Project Liberty Institute and CIGI Collaborate on Responsible Innovation in Disruptive Technologies

4 January 2024







The collision of technological transformation and global megatrends creates an imperative for evidence-based governance innovation, multi stakeholder dialogue, and action to steer innovation responsibly. A new collaborative policy brief by the Project Liberty Institute and the Centre for International Governance Innovation (CIGI), a leading think-tank based in Canada, kicks off further joint work in 2024 to support policymakers and business leaders in this vital task.

The policy brief “Responsible Innovation in Disruptive Digital and Data Technologies” is co-authored by CIGI’s President Paul Samson and its Managing Director Aaron Shull, together with Project Liberty Institute’s Director of Policy, Governance Innovation & Impact Paul Fehlinger and its former Executive Director Constance de Leusse. It offers a key outlook into major trends steering emerging digital technologies and explores how to ensure that new technologies positively benefit societies on the cusp of profound change. A joint op-ed by the authors calling for making responsible innovation a key priority on global policy and business agendas in 2024 was published in TechPolicy Press.

Several emerging digital breakthrough technologies are poised to profoundly disrupt and reshape our world in the coming years. While promising immense benefits, rapid advances in fields like artificial intelligence, quantum computing and neurotechnology also raise significant opportunities and risks. For instance, they could help address challenges related to issues like health, climate change and education access, but also exacerbate threats around disinformation, eroding democracy, or enhancing market power concentration.

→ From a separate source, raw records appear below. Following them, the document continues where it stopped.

/-! ## setJobs -/

@[simp] theorem state_setJobs_pending (l : List Job) : (s.setJobs l).pending = s.pending := rfl
@[simp] theorem state_setJobs_fld (l : List Job) : (s.setJobs l).fld = s.fld := rfl
@[simp] theorem state_setJobs_free (l : List Job) : (s.setJobs l).free = s.free := rfl
@[simp] theorem state_setJobs_out (l : List Job) : (s.setJobs l).out = s.out := rfl
@[simp] theorem state_setJobs_held (l : List Job) : (s.setJobs l).held = s.held := rfl
@[simp] theorem state_setJobs_ents (l : List Job) : (s.setJobs l).ents = s.ents := rfl
@[simp] theorem state_setJobs_passed (l : List Job) : (s.setJobs l).passed = s.passed := rfl
@[simp] theorem state_setJobs_fetched (l : List Job) : (s.setJobs l).fetched = s.fetched := rfl
@[simp] theorem state_setJobs_backlog (l : List Job) : (s.setJobs l).backlog = s.backlog := rfl
@[simp] theorem state_setJobs_firnStage (l : List Job) : (s.setJobs l).firnStage = s.firnStage := rfl
@[simp] theorem state_setJobs_firn (l : List Job) : (s.setJobs l).firn = s.firn := rfl
@[simp] theorem state_setJobs_recov (l : List Job) : (s.setJobs l).recov = s.recov := rfl
@[simp] theorem state_setJobs_twinWait (l : List Job) : (s.setJobs l).twinWait = s.twinWait := rfl
@[simp] theorem state_setJobs_hdrLog (l : List Job) : (s.setJobs l).hdrLog = s.hdrLog := rfl
@[simp] theorem state_setJobs_places (l : List Job) : (s.setJobs l).places = s.places := rfl
@[simp] theorem state_setJobs_mem (l : List Job) : (s.setJobs l).mem = s.mem := rfl
@[simp] theorem state_setJobs_frames (l : List Job) : (s.setJobs l).frames = s.frames := rfl
@[simp] theorem state_setJobs_dispq (l : List Job) : (s.setJobs l).dispq = s.dispq := rfl
@[simp] theorem state_setJobs_excq (l : List Job) : (s.setJobs l).excq = s.excq := rfl
@[simp] theorem state_setJobs_leafq (l : List Job) : (s.setJobs l).leafq = s.leafq := rfl
@[simp] theorem state_setJobs_domq (l : List Job) : (s.setJobs l).domq = s.domq := rfl
@[simp] theorem state_setJobs_flight (l : List Job) : (s.setJobs l).flight = s.flight := rfl
@[simp] theorem state_setJobs_faultq (l : List Job) : (s.setJobs l).faultq = s.faultq := rfl
@[simp] theorem state_setJobs_fltLog (l : List Job) : (s.setJobs l).fltLog = s.fltLog := rfl
@[simp] theorem state_setJobs_updq (l : List Job) : (s.setJobs l).updq = s.updq := rfl
@[simp] theorem state_setJobs_nextFrame (l : List Job) : (s.setJobs l).nextFrame = s.nextFrame := rfl
@[simp] theorem state_setJobs_egq (l : List Job) : (s.setJobs l).egq = s.egq := rfl
@[simp] theorem state_setJobs_coal (l : List Job) : (s.setJobs l).coal = s.coal := rfl
@[simp] theorem state_setJobs_oflEvq (l : List Job) : (s.setJobs l).oflEvq = s.oflEvq := rfl
@[simp] theorem state_setJobs_tblEvq (l : List Job) : (s.setJobs l).tblEvq = s.tblEvq := rfl
@[simp] theorem state_setJobs_dmaWait (l : List Job) : (s.setJobs l).dmaWait = s.dmaWait := rfl
@[simp] theorem state_setJobs_fifo (l : List Job) : (s.setJobs l).fifo = s.fifo := rfl
@[simp] theorem state_setJobs_bulk (l : List Job) : (s.setJobs l).bulk = s.bulk := rfl
@[simp] theorem state_setJobs_ctlq (l : List Job) : (s.setJobs l).ctlq = s.ctlq := rfl
@[simp] theorem state_setJobs_falls (l : List Job) : (s.setJobs l).falls = s.falls := rfl
@[simp] theorem state_setJobs_tblq (l : List Job) : (s.setJobs l).tblq = s.tblq := rfl
@[simp] theorem state_setJobs_samples (l : List Job) : (s.setJobs l).samples = s.samples := rfl
@[simp] theorem state_setJobs_learnq (l : List Job) : (s.setJobs l).learnq = s.learnq := rfl
@[simp] theorem state_setJobs_rxdel (l : List Job) : (s.setJobs l).rxdel = s.rxdel := rfl
@[simp] theorem state_setJobs_tls (l : List Job) : (s.setJobs l).tls = s.tls := rfl
@[simp] theorem state_setJobs_nvp (l : List Job) : (s.setJobs l).nvp = s.nvp := rfl
@[simp] theorem state_setJobs_mbxSnd (l : List Job) : (s.setJobs l).mbxSnd = s.mbxSnd := rfl
@[simp] theorem state_setJobs_migImg (l : List Job) : (s.setJobs l).migImg = s.migImg := rfl
@[simp] theorem state_setJobs_reads (l : List Job) : (s.setJobs l).reads = s.reads := rfl
@[simp] theorem state_setJobs_tagQuar (l : List Job) : (s.setJobs l).tagQuar = s.tagQuar := rfl
@[simp] theorem state_setJobs_rdWait (l : List Job) : (s.setJobs l).rdWait = s.rdWait := rfl
@[simp] theorem state_setJobs_dump (l : List Job) : (s.setJobs l).dump = s.dump := rfl
@[simp] theorem state_setJobs_ledger (l : List Job) : (s.setJobs l).ledger = s.ledger := rfl
@[simp] theorem state_setJobs_bootImg (l : List Job) : (s.setJobs l).bootImg = s.bootImg := rfl
@[simp] theorem state_setJobs_twinQ (l : List Job) : (s.setJobs l).twinQ = s.twinQ := rfl
@[simp] theorem state_setJobs_twinR (l : List Job) : (s.setJobs l).twinR = s.twinR := rfl
@[simp] theorem state_setJobs_twinRD (l : List Job) : (s.setJobs l).twinRD = s.twinRD := rfl
@[simp] theorem state_setJobs_twinP (l : List Job) : (s.setJobs l).twinP = s.twinP := rfl
@[simp] theorem state_setJobs_get (l : List Job) (g : Fld) (j : Nat) : (s.setJobs l).get g j = s.get g j := rfl
@[simp] theorem state_setJobs_flag (l : List Job) (g : Fld) (j : Nat) : (s.setJobs l).flag g j = s.flag g j := rfl
@[simp] theorem state_setJobs_dev (l : List Job) : (s.setJobs l).dev = s.dev := rfl
@[simp] theorem state_setJobs_now (l : List Job) : (s.setJobs l).now = s.now := rfl

/-! ## setFrame -/

@[simp] theorem state_setFrame_pending (n : Nat) (x : Frame) : (s.setFrame n x).pending = s.pending := rfl
@[simp] theorem state_setFrame_fld (n : Nat) (x : Frame) : (s.setFrame n x).fld = s.fld := rfl
@[simp] theorem state_setFrame_free (n : Nat) (x : Frame) : (s.setFrame n x).free = s.free := rfl
@[simp] theorem state_setFrame_out (n : Nat) (x : Frame) : (s.setFrame n x).out = s.out := rfl
@[simp] theorem state_setFrame_held (n : Nat) (x : Frame) : (s.setFrame n x).held = s.held := rfl
@[simp] theorem state_setFrame_ents (n : Nat) (x : Frame) : (s.setFrame n x).ents = s.ents := rfl
@[simp] theorem state_setFrame_passed (n : Nat) (x : Frame) : (s.setFrame n x).passed = s.passed := rfl
@[simp] theorem state_setFrame_fetched (n : Nat) (x : Frame) : (s.setFrame n x).fetched = s.fetched := rfl
@[simp] theorem state_setFrame_backlog (n : Nat) (x : Frame) : (s.setFrame n x).backlog = s.backlog := rfl
@[simp] theorem state_setFrame_firnStage (n : Nat) (x : Frame) : (s.setFrame n x).firnStage = s.firnStage := rfl
@[simp] theorem state_setFrame_firn (n : Nat) (x : Frame) : (s.setFrame n x).firn = s.firn := rfl
@[simp] theorem state_setFrame_recov (n : Nat) (x : Frame) : (s.setFrame n x).recov = s.recov := rfl
@[simp] theorem state_setFrame_twinWait (n : Nat) (x : Frame) : (s.setFrame n x).twinWait = s.twinWait := rfl
@[simp] theorem state_setFrame_hdrLog (n : Nat) (x : Frame) : (s.setFrame n x).hdrLog = s.hdrLog := rfl
@[simp] theorem state_setFrame_places (n : Nat) (x : Frame) : (s.setFrame n x).places = s.places := rfl
@[simp] theorem state_setFrame_mem (n : Nat) (x : Frame) : (s.setFrame n x).mem = s.mem := rfl
@[simp] theorem state_setFrame_dispq (n : Nat) (x : Frame) : (s.setFrame n x).dispq = s.dispq := rfl
@[simp] theorem state_setFrame_excq (n : Nat) (x : Frame) : (s.setFrame n x).excq = s.excq := rfl
@[simp] theorem state_setFrame_leafq (n : Nat) (x : Frame) : (s.setFrame n x).leafq = s.leafq := rfl
@[simp] theorem state_setFrame_domq (n : Nat) (x : Frame) : (s.setFrame n x).domq = s.domq := rfl
@[simp] theorem state_setFrame_flight (n : Nat) (x : Frame) : (s.setFrame n x).flight = s.flight := rfl
@[simp] theorem state_setFrame_faultq (n : Nat) (x : Frame) : (s.setFrame n x).faultq = s.faultq := rfl
@[simp] theorem state_setFrame_fltLog (n : Nat) (x : Frame) : (s.setFrame n x).fltLog = s.fltLog := rfl
@[simp] theorem state_setFrame_updq (n : Nat) (x : Frame) : (s.setFrame n x).updq = s.updq := rfl
@[simp] theorem state_setFrame_nextFrame (n : Nat) (x : Frame) : (s.setFrame n x).nextFrame = s.nextFrame := rfl
@[simp] theorem state_setFrame_jobs (n : Nat) (x : Frame) : (s.setFrame n x).jobs = s.jobs := rfl
@[simp] theorem state_setFrame_egq (n : Nat) (x : Frame) : (s.setFrame n x).egq = s.egq := rfl
@[simp] theorem state_setFrame_coal (n : Nat) (x : Frame) : (s.setFrame n x).coal = s.coal := rfl
@[simp] theorem state_setFrame_oflEvq (n : Nat) (x : Frame) : (s.setFrame n x).oflEvq = s.oflEvq := rfl
@[simp] theorem state_setFrame_tblEvq (n : Nat) (x : Frame) : (s.setFrame n x).tblEvq = s.tblEvq := rfl
@[simp] theorem state_setFrame_dmaWait (n : Nat) (x : Frame) : (s.setFrame n x).dmaWait = s.dmaWait := rfl
@[simp] theorem state_setFrame_fifo (n : Nat) (x : Frame) : (s.setFrame n x).fifo = s.fifo := rfl
@[simp] theorem state_setFrame_bulk (n : Nat) (x : Frame) : (s.setFrame n x).bulk = s.bulk := rfl
@[simp] theorem state_setFrame_ctlq (n : Nat) (x : Frame) : (s.setFrame n x).ctlq = s.ctlq := rfl
@[simp] theorem state_setFrame_falls (n : Nat) (x : Frame) : (s.setFrame n x).falls = s.falls := rfl
@[simp] theorem state_setFrame_tblq (n : Nat) (x : Frame) : (s.setFrame n x).tblq = s.tblq := rfl
@[simp] theorem state_setFrame_samples (n : Nat) (x : Frame) : (s.setFrame n x).samples = s.samples := rfl
@[simp] theorem state_setFrame_learnq (n : Nat) (x : Frame) : (s.setFrame n x).learnq = s.learnq := rfl
@[simp] theorem state_setFrame_rxdel (n : Nat) (x : Frame) : (s.setFrame n x).rxdel = s.rxdel := rfl
@[simp] theorem state_setFrame_tls (n : Nat) (x : Frame) : (s.setFrame n x).tls = s.tls := rfl
@[simp] theorem state_setFrame_nvp (n : Nat) (x : Frame) : (s.setFrame n x).nvp = s.nvp := rfl
@[simp] theorem state_setFrame_mbxSnd (n : Nat) (x : Frame) : (s.setFrame n x).mbxSnd = s.mbxSnd := rfl
@[simp] theorem state_setFrame_migImg (n : Nat) (x : Frame) : (s.setFrame n x).migImg = s.migImg := rfl
@[simp] theorem state_setFrame_reads (n : Nat) (x : Frame) : (s.setFrame n x).reads = s.reads := rfl
@[simp] theorem state_setFrame_tagQuar (n : Nat) (x : Frame) : (s.setFrame n x).tagQuar = s.tagQuar := rfl
@[simp] theorem state_setFrame_rdWait (n : Nat) (x : Frame) : (s.setFrame n x).rdWait = s.rdWait := rfl
@[simp] theorem state_setFrame_dump (n : Nat) (x : Frame) : (s.setFrame n x).dump = s.dump := rfl
@[simp] theorem state_setFrame_ledger (n : Nat) (x : Frame) : (s.setFrame n x).ledger = s.ledger := rfl
@[simp] theorem state_setFrame_bootImg (n : Nat) (x : Frame) : (s.setFrame n x).bootImg = s.bootImg := rfl
@[simp] theorem state_setFrame_twinQ (n : Nat) (x : Frame) : (s.setFrame n x).twinQ = s.twinQ := rfl
@[simp] theorem state_setFrame_twinR (n : Nat) (x : Frame) : (s.setFrame n x).twinR = s.twinR := rfl
@[simp] theorem state_setFrame_twinRD (n : Nat) (x : Frame) : (s.setFrame n x).twinRD = s.twinRD := rfl
@[simp] theorem state_setFrame_twinP (n : Nat) (x : Frame) : (s.setFrame n x).twinP = s.twinP := rfl
@[simp] theorem state_setFrame_get (n : Nat) (x : Frame) (g : Fld) (j : Nat) : (s.setFrame n x).get g j = s.get g j := rfl
@[simp] theorem state_setFrame_flag (n : Nat) (x : Frame) (g : Fld) (j : Nat) : (s.setFrame n x).flag g j = s.flag g j := rfl
@[simp] theorem state_setFrame_dev (n : Nat) (x : Frame) : (s.setFrame n x).dev = s.dev := rfl
@[simp] theorem state_setFrame_now (n : Nat) (x : Frame) : (s.setFrame n x).now = s.now := rfl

To steer these potentially transformative innovations toward positive outcomes, the policy brief looks at seven key technologies that could disrupt multiple sectors in the next five years and four critical forces like macroeconomics and geopolitics that will drive societal and economic impacts. Given the rapid pace and scale of change in fields such as artificial intelligence, quantum computing, neurotechnology, Web3, digital public infrastructure, extended reality, and biocomputing, the authors make the case for a “responsible innovation” approach focused on assessing and guiding technologies in ways that mitigate potential harms, equitably spread benefits, tackle inequalities, increase data agency and help address shared human challenges.

The publication recommends developing ways to better measure technological impacts and governance gaps. It advocates mechanisms to counterbalance negative market externalities and enhance dynamic innovation opportunities and a fair data economy globally. It calls for criteria on ethical tech investment, and for businesses to establish executive roles and processes focused on responsible innovation. Finally, it invites governments to provide more structured consultation channels to understand societal views on emerging technology trajectories.

Project Liberty’s Institute and CIGI will invite further analysis from leading interdisciplinary experts to assess key trends around disruptive technologies and corresponding governance gaps in 2024, to provide practical framing and in-depth perspectives to inform and support decision-makers and national and international governance processes.